• ABOUT THIS EXERCISE: Search the data for the word "sourceRegs" and copy each line that has it.

• DATA TO PROCESS:
# # # #
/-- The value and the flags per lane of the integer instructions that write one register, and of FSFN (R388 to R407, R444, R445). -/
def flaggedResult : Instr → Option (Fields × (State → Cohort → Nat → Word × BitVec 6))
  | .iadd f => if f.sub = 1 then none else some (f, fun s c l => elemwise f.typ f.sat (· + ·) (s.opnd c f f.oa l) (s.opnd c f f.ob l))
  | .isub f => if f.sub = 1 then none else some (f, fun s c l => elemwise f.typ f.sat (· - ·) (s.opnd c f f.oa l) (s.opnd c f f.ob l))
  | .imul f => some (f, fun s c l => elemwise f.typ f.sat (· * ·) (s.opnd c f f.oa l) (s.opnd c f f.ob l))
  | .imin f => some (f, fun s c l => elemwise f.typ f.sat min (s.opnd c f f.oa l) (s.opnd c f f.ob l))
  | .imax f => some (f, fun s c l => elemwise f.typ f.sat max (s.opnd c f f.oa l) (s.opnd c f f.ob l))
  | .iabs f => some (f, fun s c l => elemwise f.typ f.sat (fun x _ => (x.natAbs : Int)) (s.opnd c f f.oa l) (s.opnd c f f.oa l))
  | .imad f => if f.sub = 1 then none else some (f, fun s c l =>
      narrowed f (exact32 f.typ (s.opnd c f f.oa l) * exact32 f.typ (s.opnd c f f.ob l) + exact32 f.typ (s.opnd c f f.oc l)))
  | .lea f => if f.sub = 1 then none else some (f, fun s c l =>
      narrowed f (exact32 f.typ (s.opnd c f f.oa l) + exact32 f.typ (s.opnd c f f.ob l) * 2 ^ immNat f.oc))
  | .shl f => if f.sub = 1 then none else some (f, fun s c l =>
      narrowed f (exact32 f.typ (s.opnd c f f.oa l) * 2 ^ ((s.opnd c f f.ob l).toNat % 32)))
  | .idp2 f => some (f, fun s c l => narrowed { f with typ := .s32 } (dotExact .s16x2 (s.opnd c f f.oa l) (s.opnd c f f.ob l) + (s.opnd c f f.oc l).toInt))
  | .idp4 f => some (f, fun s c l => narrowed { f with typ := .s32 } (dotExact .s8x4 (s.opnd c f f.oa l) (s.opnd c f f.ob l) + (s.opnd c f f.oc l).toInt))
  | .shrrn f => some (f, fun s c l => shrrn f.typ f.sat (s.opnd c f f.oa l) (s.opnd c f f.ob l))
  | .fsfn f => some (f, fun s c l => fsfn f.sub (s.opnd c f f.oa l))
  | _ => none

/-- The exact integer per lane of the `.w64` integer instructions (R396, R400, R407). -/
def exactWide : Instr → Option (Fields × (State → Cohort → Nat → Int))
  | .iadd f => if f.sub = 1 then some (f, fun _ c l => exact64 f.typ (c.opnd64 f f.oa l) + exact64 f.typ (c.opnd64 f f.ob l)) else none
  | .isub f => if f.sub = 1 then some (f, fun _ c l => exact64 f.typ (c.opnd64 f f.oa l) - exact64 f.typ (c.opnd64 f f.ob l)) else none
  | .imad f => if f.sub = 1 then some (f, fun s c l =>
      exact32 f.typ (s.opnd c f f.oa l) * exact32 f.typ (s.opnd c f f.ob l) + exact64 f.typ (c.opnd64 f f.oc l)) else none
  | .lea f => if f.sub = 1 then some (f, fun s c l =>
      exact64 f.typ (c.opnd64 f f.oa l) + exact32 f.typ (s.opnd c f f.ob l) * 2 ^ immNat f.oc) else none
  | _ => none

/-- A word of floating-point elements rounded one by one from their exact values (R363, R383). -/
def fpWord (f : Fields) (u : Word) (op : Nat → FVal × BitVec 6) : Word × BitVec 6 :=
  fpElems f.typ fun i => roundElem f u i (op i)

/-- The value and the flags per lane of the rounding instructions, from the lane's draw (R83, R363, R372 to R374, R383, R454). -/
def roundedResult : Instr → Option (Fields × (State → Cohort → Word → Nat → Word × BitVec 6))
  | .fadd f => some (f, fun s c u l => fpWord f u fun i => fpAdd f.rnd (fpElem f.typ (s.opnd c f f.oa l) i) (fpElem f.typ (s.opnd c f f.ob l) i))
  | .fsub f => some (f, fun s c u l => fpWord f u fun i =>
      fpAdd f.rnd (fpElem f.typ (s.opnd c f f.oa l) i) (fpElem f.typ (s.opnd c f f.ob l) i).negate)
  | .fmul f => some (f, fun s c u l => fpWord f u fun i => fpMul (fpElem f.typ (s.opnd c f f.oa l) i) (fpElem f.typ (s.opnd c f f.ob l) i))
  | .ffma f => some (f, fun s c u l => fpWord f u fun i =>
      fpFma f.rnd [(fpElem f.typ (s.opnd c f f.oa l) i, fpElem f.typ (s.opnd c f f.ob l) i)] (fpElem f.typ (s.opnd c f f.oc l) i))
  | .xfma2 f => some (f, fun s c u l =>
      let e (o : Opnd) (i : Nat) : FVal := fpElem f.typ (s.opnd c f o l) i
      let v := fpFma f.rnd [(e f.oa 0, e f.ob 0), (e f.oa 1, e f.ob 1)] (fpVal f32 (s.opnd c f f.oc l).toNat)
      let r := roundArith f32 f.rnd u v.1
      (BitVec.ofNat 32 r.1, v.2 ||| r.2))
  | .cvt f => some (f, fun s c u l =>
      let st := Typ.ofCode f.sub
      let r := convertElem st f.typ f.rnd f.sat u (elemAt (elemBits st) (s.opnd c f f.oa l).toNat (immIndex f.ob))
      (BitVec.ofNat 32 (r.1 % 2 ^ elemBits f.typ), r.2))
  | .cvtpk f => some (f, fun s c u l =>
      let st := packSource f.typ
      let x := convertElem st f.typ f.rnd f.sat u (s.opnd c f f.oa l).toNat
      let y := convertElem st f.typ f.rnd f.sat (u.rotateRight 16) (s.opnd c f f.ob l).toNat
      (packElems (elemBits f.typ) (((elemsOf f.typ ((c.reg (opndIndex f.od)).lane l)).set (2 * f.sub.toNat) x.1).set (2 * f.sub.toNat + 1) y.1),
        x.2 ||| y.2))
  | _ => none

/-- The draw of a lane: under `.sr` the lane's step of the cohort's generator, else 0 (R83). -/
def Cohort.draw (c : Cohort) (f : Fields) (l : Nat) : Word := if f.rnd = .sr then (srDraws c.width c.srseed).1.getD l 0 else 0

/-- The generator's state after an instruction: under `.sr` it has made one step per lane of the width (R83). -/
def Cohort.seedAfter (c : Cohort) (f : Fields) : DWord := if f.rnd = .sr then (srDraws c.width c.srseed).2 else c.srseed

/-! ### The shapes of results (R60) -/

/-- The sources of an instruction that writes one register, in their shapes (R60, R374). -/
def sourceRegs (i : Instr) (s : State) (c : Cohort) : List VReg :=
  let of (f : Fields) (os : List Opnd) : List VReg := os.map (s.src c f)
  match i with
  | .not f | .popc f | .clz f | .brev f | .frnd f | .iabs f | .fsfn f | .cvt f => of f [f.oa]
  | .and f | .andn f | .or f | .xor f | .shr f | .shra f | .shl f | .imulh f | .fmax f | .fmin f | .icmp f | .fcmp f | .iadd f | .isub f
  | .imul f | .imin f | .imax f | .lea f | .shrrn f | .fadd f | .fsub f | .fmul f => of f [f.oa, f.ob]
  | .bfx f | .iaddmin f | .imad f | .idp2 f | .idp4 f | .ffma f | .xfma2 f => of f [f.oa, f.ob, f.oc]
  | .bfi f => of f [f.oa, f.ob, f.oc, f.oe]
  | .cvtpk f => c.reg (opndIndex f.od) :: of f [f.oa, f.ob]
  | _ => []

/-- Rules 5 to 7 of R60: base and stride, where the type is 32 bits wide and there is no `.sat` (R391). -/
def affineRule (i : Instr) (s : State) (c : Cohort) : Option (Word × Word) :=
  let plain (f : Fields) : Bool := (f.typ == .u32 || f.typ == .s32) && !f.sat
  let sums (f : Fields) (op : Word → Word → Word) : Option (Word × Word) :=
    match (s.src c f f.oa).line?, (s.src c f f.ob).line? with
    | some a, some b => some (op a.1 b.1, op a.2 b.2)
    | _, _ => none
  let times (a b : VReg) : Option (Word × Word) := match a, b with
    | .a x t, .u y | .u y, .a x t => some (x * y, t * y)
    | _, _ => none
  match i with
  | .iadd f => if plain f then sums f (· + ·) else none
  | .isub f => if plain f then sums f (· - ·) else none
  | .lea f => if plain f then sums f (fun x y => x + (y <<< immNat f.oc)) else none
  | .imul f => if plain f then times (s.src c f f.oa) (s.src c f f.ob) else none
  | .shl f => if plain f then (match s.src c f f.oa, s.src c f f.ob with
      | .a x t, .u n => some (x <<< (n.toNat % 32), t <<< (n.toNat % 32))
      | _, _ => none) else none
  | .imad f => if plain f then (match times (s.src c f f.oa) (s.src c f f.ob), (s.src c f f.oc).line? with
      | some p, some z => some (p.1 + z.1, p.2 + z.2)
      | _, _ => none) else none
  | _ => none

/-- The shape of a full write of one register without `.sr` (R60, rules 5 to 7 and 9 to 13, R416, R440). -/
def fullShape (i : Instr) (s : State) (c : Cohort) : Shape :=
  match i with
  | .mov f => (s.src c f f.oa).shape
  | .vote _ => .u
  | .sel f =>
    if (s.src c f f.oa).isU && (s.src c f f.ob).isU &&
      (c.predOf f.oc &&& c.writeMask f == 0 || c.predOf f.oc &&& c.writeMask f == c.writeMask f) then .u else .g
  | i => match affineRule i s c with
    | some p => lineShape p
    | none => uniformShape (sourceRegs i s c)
# # # #
• PROBLEM SOLUTION:
def sourceRegs (i : Instr) (s : State) (c : Cohort) : List VReg :=
    | none => uniformShape (sourceRegs i s c)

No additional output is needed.